The number of customer complaints against large and medium-sized energy companies last year

The Energy Ombudsman received 88,255 complaints, but only 54 per cent were within its terms of reference. Some 10 per cent were rejected because more than nine months had elapsed after the complaint was raised with the supplier. Just over half of resolved cases were upheld in favour of the customer. While the ombudsman can order a payment of up to £10,000 in compensation, the most common award was £100.

Ofgem has also launched a consultation on whether Consumer Dispute Resolution Ltd, which runs the Retail ADR, formerly the Retail Ombudsman, should provide services in the energy sector, competing with the government-underpinned Energy Ombudsman.


The Communications Ombudsman deals with complaints about mobile phone contracts, landlines, broadband and pay TV — but not cable television services.

The separate Communications and Internet Services Adjudication Scheme (Cisas) is the alternative — which one to use depends on your supplier.

The ombudsman received 99,103 initial contacts in 2016, but fewer than half were within its terms of reference, or about member companies. Of the 29,503 cases resolved, 43 per cent were upheld in favour of the consumer and the average payout was £50.


Ombudsman Services Property will stop taking on new cases after the government announced a review of the system.

The Property Ombudsman, Property Redress Scheme, Housing Ombudsman Service and Local Government and Social Care Ombudsman will continue to take on new cases.

In 2016, The Property Ombudsman (the largest of the redress schemes) received 14,218 inquiries of which just under 25 per cent were resolved formally. Of the cases it resolved, the ombudsman found in favour of 73 per cent of complainants.


The Motor Ombudsman is a government-approved dispute resolution body, with 7,500 members covering new cars, vehicle sales, warranties, service and repair. The maximum award is £10,000 or the value of the vehicle.

Car sales account for 40 per cent of complaints, with defects at delivery being a major issue. Of cases resolved in 2016, 40 per cent were upheld for the consumer, 50 per cent for the businesses and 10 per cent had a mixed outcome. Businesses are bound to comply with its decisions, and the organisation says there are no cases of non-compliance.

Passengers wanting to complain about airlines will find that some are members of alternative dispute resolution schemes run by Aviation ADR and CEDR, while others are dealt with by the Civil Aviation Authority.

Aviation ADR received 4,534 complaints in the year to April 2017. Most related to claims for compensation for delayed or cancelled flights or lost luggage. It refused to deal with 501 claims.

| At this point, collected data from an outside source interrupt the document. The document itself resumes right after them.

-- ==== Sys2Proof/Machine/State.lean ====
section
/-! DEFINITION. The state of the machine as plain data (R20): the register file, the FIFO RAM, system memory, the
records of the sequencer, the hidden state of the hardware, and the plain-data scripts that stand for the agents LINK, DMA
and UPPER (R8). -/

namespace Sys2Proof.Machine

open Sys2Proof

/-- Names of the model's assertions and fatal waits, one per asserting rule (R458). -/
inductive Assertion where
  /-- R246: `start_transfer` with a transfer already active, or on a target that is not idle (U1). -/
  | transferActive
  /-- R246: the handle of `start_transfer` is not a pending request of its target. -/
  | badRequest
  /-- R487: an interrupt bit that has no handler (U18). -/
  | unhandledBit
  /-- R544: a command from a context its row does not allow (U2). -/
  | context
  /-- R241: freeing a slot that is free, active or queued. -/
  | poolFree
  /-- R410: an engine start while an engine is started. -/
  | engineStart
  /-- R272: completing a request on a target that has none. -/
  | noActive
  /-- R317: a `class_request` answer longer than the reply buffer. -/
  | replyCapacity
  deriving DecidableEq, Repr

/-- Why the machine stops in a fault. -/
inductive Fault where
  /-- A register access the register file refuses: unmapped, out of range or of the other mode's group (R24, R459, U3).
  Raised by `regRead` and `regWrite`. Safe: the hardware's behaviour is not stated. -/
  | accessFault (off : Nat)
  /-- An assertion of a debug build failed (R458). Raised only when `debug` is set. Safe: the spec stops there. -/
  | assertion (a : Assertion)
  /-- The bounded wait for the mode bit was exhausted: fatal with and without `debug` (R458 (3), R402, R410). Raised by
  the role switch and the engine starts. Safe: the spec stops there. -/
  | modeWait
  /-- `start_transfer` without `debug` on a target with an active request, or with one whose start waits for a confirmation (log
  entry 39): no successor state (U1, R543). Safe: the spec gives none. -/
  | stuckTransferActive
  /-- The sequencer writes a descriptor that DMA owns, HostReady or DmaBusy while its owner is enabled: no successor state
  (R117, U7). Raised by `memWrite32`. Safe: the spec gives none. -/
  | stuckOwnedDescriptor
  /-- Descriptor-DMA programming of a target for which the platform provides no descriptor array, a precondition of
  R530 (2). Raised by the chain builders. Safe: outside the spec's domain. -/
  | noDescriptorArray
  deriving DecidableEq, Repr

/-- Why an instruction has no step. -/
inductive Refusal where
  /-- No meaning is modelled for the instruction. Safe. -/
  | notModelled (mnemonic : String)
  /-- Bytes placed at a port that is not the command port, which the decoder refuses. Raised by `step`. Safe: no rule
  delivers such bytes. -/
  | badStimulus
  deriving DecidableEq, Repr

/-- How a procedure ends without a result: a fault, a refusal, or an interrupt handler run inside it that has handled as
many events as the step's bound allows; the step is then taken again with a larger bound (`Machine.again`, log entry 16). -/
inductive Stop where
  | fault (f : Fault)
  | refusal (r : Refusal)
  | unfinished
  deriving DecidableEq, Repr

/-- Status codes (R450); `Status.code` numbers them. -/
inductive Status where
  | ok | pending | cancelled | timeout | stalled
  | ahbError | babble | overflow | xactError | descriptorError | bufferError
  | badCommand | badParam | badHandle | notFunctional | notEnabled | alreadyEnabled | busy | noFreeChannel
  | noFreeIoBlock | noFifo | configError | initTimeoutAhbIdle | initTimeoutSoftReset | initTimeoutFlush | flushTimeout
  deriving DecidableEq, Repr

/-- What a command returns (R143): nothing, a status, a word, a pool handle, a channel number or a truth value. Nothing is the
answer of a command whose cell of R143 is blank, as the programs show it, where R142 and R450 let every command return a status
(DESIGN CHOICE, log entry 44). -/
inductive Result where
  | unit
  | status (s : Status)
  | value (w : Word)
  | handle (h : Nat)
  | channel (c : Nat)
  | flag (b : Bool)
  deriving DecidableEq, Repr

/-- The registers of R22. -/
inductive Reg where
  | GOTGCTL | GOTGINT | GAHBCFG | GUSBCFG | GRSTCTL | GINTSTS | GINTMSK | GRXSTSR | GRXSTSP | GRXFSIZ | GNPTXFSIZ
  | GNPTXSTS | GHWCFG2 | GHWCFG3 | GHWCFG4 | HPTXFSIZ | DIEPTXF (n : Fin 16)
  | HCFG | HFNUM | HPTXSTS | HAINT | HAINTMSK
  | HCCHAR (c : Fin 16) | HCSPLT (c : Fin 16) | HCINT (c : Fin 16) | HCINTMSK (c : Fin 16) | HCTSIZ (c : Fin 16)
  | HCDMA (c : Fin 16)
  | DCFG | DSTS | DIEPMSK | DOEPMSK | DAINT | DAINTMSK | DIEPEMPMSK
  | DIEPCTL (n : Fin 16) | DIEPINT (n : Fin 16) | DIEPTSIZ (n : Fin 16) | DIEPDMA (n : Fin 16) | DTXFSTS (n : Fin 16)
  | DOEPCTL (n : Fin 16) | DOEPINT (n : Fin 16) | DOEPTSIZ (n : Fin 16) | DOEPDMA (n : Fin 16)
  | PCGCCTL | FIFO (n : Fin 16)
  deriving DecidableEq, Repr

/-- A sparse map in canonical form: keys strictly rising, no entry equal to the default. -/
abbrev SMap (β : Type) := List (Nat × β)

/-- What DMA architecture the hardware has (R9). -/
inductive CapDma where
  | none | buffer | bufferAndDescriptor
  deriving DecidableEq, Repr

/-- The capability parameters of R9, as the hardware has them and as `core.caps` caches them. -/
structure Caps where
  fifoDepth : Nat
  nEp : Nat
  nCh : Nat
  utmi : Bool
  ulpi : Bool
  fsSerial : Bool
  xw : Nat
  pw : Nat
  capDma : CapDma
  dedFifo : Bool
  deriving DecidableEq, Repr

/-- The parameters of the machine (R9, R11, R13): read by the rules, written by none. `reqDepth` is the number of entries
of each hardware request queue (R70). -/
structure HwParams where
  caps : Caps
  ep0Xw : Nat
  ep0Pw : Nat
  resetPollLimit : Nat
  flushPollLimit : Nat
  modeWaitLimit : Nat
  poolCap : Nat
  maxDesc : Nat
  errLimit : Nat
  debug : Bool
  reqDepth : Nat
  deriving DecidableEq, Repr

/-- An answer of UPPER to `class_request` (R14): `value n` with the `n` bytes put into the reply buffer, or `stall`. -/
inductive ClassAnswer where
  | stall
  | value (bytes : List Byte)
  deriving DecidableEq, Repr

/-- The platform's parameter functions as tables (R14); `holes` are the ranges of memory, each a first address and a length, that
the platform does not let DMA reach (R109). -/
structure Platform where
  descTable : List ((Byte × Byte × BitVec 16) × List Byte)
  configs : List (Byte × List Epd)
  ifaces : List ((BitVec 16 × BitVec 16) × List Epd)
  selfPowered : Bool
  descArrays : List ((XRef × Bool) × Word)
  answers : List ClassAnswer
  holes : List (Word × Nat)
  deriving DecidableEq, Repr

Moving house? If something goes wrong, you could try the Removals Ombudsman. Its annual report showed it received 90 claims and made 10 determinations. Those it rejected included 54 about non-member companies and 10 concerning insurance.


Formerly known as the Retail Ombudsman, Retail ADR deals with complaints about member companies, including supermarkets, department stores, book shops, hotels and gyms.

In the year to May 2016, it received 60,283 complaints, but nearly 40 per cent were not within its jurisdiction — largely because they related to non-members. Of the cases it accepted, it upheld for consumers 43 per cent of the time. Members are legally bound by the adjudicator’s decision and failure to comply could lead to termination of their membership. It says that to date it has had 100 per cent member compliance. The maximum it can award is £25,000

The Furniture Ombudsman deals with complaints about furniture makers and sellers, covering 8,000 retailers and traders. Although it can make financial awards, it cannot insist that a retailer delivers goods that they have not delivered. In 2016, it dealt with 5,903 disputes and resolved over 99 per cent of cases.

The Consumer Ombudsman, which deals with a range of issues including faulty goods, poor service and shoddy workmanship, received 7,915 complaints in the year to June 2017, but only accepted 339 of them because the vast majority of firms complained about were not scheme participants. Most of the cases it dealt with involved disputes about repairs.

This article has been amended to clarify that Ombudsman Property Services is no longer taking on new cases from August 6, not The Property Ombudsman as previously stated.